ACTIVITY:
Go through the data and copy every line in which "lcSeen" appears.

TASK DATA:
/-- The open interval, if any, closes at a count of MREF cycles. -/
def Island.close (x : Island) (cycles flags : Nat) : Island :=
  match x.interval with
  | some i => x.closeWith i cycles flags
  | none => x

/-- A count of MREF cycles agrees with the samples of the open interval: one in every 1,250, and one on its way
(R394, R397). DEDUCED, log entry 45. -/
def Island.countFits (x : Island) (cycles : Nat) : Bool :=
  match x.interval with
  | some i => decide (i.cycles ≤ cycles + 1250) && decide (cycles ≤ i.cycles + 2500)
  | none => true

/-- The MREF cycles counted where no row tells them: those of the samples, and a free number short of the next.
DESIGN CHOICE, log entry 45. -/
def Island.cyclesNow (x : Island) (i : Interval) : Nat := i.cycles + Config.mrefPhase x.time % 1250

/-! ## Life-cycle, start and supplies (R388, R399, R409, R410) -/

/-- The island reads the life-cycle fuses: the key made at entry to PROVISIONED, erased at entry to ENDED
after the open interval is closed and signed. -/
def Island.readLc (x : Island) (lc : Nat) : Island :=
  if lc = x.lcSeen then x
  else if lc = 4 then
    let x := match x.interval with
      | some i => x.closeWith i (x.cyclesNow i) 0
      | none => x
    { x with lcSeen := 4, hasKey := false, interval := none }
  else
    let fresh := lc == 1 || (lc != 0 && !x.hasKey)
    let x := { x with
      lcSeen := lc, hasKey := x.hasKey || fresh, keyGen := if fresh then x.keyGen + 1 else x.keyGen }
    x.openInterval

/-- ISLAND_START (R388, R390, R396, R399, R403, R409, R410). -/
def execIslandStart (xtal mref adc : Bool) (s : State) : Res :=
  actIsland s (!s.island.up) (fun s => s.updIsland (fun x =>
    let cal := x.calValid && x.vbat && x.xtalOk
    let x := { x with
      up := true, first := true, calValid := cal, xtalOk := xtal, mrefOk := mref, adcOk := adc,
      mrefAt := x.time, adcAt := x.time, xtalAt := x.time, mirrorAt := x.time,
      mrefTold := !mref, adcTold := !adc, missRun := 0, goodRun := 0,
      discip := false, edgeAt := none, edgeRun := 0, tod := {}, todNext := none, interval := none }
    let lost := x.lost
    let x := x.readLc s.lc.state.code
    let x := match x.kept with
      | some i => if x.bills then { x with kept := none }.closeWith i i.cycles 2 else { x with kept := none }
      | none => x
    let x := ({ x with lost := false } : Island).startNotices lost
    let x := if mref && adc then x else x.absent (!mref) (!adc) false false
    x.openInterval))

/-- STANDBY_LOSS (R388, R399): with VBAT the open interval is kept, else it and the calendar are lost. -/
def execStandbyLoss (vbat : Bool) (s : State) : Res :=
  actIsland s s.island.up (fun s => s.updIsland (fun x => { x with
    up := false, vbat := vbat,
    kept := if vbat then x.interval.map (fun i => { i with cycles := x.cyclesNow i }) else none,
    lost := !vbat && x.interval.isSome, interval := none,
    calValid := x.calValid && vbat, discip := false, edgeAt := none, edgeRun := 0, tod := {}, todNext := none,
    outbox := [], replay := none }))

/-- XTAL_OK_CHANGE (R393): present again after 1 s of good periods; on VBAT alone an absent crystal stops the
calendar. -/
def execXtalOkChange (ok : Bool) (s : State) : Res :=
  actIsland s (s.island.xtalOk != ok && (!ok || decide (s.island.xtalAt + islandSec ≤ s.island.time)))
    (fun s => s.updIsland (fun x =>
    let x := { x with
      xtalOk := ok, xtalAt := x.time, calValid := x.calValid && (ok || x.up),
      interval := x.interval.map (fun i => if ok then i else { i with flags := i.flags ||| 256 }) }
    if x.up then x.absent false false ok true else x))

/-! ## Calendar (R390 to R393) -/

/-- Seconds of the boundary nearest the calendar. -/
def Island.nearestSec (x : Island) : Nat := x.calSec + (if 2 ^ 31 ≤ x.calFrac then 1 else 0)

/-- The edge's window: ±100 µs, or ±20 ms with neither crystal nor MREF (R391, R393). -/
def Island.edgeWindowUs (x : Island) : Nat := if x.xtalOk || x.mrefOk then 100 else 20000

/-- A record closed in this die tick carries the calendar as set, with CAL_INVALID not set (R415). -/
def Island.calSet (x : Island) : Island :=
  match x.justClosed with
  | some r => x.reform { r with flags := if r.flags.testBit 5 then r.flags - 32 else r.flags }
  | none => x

---

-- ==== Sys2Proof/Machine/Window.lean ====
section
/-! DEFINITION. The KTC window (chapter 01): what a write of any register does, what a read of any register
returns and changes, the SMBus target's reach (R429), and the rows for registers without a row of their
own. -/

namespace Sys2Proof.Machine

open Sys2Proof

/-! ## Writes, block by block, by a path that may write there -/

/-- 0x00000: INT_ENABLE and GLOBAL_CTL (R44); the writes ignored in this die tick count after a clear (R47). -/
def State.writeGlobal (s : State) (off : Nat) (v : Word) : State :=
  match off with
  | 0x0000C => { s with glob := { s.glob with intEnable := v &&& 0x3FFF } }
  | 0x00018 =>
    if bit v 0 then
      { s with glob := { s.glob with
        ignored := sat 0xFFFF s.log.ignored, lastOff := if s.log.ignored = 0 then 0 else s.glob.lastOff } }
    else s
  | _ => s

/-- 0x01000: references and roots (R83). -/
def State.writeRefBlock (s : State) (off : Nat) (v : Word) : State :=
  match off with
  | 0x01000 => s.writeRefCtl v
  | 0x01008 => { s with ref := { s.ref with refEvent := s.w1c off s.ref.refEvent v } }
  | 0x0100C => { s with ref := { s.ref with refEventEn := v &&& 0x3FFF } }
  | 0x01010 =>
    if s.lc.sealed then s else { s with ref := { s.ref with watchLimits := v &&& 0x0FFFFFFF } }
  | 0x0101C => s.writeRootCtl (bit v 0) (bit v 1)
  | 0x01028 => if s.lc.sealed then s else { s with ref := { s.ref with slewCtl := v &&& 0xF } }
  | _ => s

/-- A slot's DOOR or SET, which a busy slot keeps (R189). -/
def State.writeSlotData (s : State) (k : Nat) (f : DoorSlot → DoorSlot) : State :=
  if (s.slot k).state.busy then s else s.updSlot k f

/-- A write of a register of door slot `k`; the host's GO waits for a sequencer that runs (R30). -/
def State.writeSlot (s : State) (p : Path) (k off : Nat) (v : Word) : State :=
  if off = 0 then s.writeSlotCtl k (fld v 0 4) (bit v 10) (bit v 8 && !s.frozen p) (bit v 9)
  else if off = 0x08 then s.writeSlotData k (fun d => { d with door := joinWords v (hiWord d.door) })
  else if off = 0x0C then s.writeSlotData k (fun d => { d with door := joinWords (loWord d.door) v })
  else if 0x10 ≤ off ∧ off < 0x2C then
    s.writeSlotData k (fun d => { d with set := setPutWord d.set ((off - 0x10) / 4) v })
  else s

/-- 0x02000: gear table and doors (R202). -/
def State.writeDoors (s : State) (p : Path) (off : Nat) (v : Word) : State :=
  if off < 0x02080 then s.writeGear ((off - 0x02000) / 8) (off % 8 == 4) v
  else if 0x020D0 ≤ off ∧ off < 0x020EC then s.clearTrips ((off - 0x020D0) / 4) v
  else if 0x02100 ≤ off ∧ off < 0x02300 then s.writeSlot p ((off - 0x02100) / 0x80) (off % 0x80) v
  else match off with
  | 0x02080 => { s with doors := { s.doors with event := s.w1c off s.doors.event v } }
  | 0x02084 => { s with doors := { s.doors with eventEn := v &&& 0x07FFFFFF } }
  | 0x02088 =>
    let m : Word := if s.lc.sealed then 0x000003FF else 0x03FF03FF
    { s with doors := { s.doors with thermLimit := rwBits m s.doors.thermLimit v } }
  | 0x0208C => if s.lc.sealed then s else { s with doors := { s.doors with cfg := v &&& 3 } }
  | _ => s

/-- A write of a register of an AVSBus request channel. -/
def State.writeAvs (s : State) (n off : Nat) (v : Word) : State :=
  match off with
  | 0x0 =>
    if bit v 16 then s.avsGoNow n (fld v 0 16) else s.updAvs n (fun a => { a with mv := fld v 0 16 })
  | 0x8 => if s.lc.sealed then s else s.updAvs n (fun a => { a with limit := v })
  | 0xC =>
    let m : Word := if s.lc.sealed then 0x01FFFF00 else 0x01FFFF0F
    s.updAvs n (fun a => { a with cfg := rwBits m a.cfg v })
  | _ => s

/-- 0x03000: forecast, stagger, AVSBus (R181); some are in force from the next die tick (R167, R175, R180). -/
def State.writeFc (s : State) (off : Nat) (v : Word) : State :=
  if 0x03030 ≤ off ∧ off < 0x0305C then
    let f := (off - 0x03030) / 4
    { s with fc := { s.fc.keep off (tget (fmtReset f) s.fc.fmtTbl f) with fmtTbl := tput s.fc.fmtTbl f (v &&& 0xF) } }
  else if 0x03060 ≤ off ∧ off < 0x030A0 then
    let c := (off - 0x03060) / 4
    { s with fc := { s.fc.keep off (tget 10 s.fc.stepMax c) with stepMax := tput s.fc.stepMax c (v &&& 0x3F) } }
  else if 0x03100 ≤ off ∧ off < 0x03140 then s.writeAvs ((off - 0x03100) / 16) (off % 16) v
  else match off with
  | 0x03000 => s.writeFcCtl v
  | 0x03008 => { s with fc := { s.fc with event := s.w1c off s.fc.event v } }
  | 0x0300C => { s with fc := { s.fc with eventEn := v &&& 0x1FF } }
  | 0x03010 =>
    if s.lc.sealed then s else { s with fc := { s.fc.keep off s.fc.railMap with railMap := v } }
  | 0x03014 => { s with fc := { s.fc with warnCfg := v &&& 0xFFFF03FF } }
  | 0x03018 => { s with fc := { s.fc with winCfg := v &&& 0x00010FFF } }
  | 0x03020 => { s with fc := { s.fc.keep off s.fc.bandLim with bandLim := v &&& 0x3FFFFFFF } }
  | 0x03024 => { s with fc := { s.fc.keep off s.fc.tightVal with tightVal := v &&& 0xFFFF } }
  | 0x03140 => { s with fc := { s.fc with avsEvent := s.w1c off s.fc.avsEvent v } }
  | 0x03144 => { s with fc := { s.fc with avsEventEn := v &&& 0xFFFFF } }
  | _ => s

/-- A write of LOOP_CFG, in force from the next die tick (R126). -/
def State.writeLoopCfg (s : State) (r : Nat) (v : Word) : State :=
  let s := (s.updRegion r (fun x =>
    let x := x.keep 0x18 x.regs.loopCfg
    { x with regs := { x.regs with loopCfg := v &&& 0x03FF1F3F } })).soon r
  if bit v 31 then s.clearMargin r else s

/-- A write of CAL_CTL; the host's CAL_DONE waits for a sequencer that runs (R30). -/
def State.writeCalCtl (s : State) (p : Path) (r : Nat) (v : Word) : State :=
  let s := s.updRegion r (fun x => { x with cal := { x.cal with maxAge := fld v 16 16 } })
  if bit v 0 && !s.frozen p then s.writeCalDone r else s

RESPONSE AREA:
  if lc = x.lcSeen then x
    { x with lcSeen := 4, hasKey := false, interval := none }
      lcSeen := lc, hasKey := x.hasKey || fresh, keyGen := if fresh then x.keyGen + 1 else x.keyGen }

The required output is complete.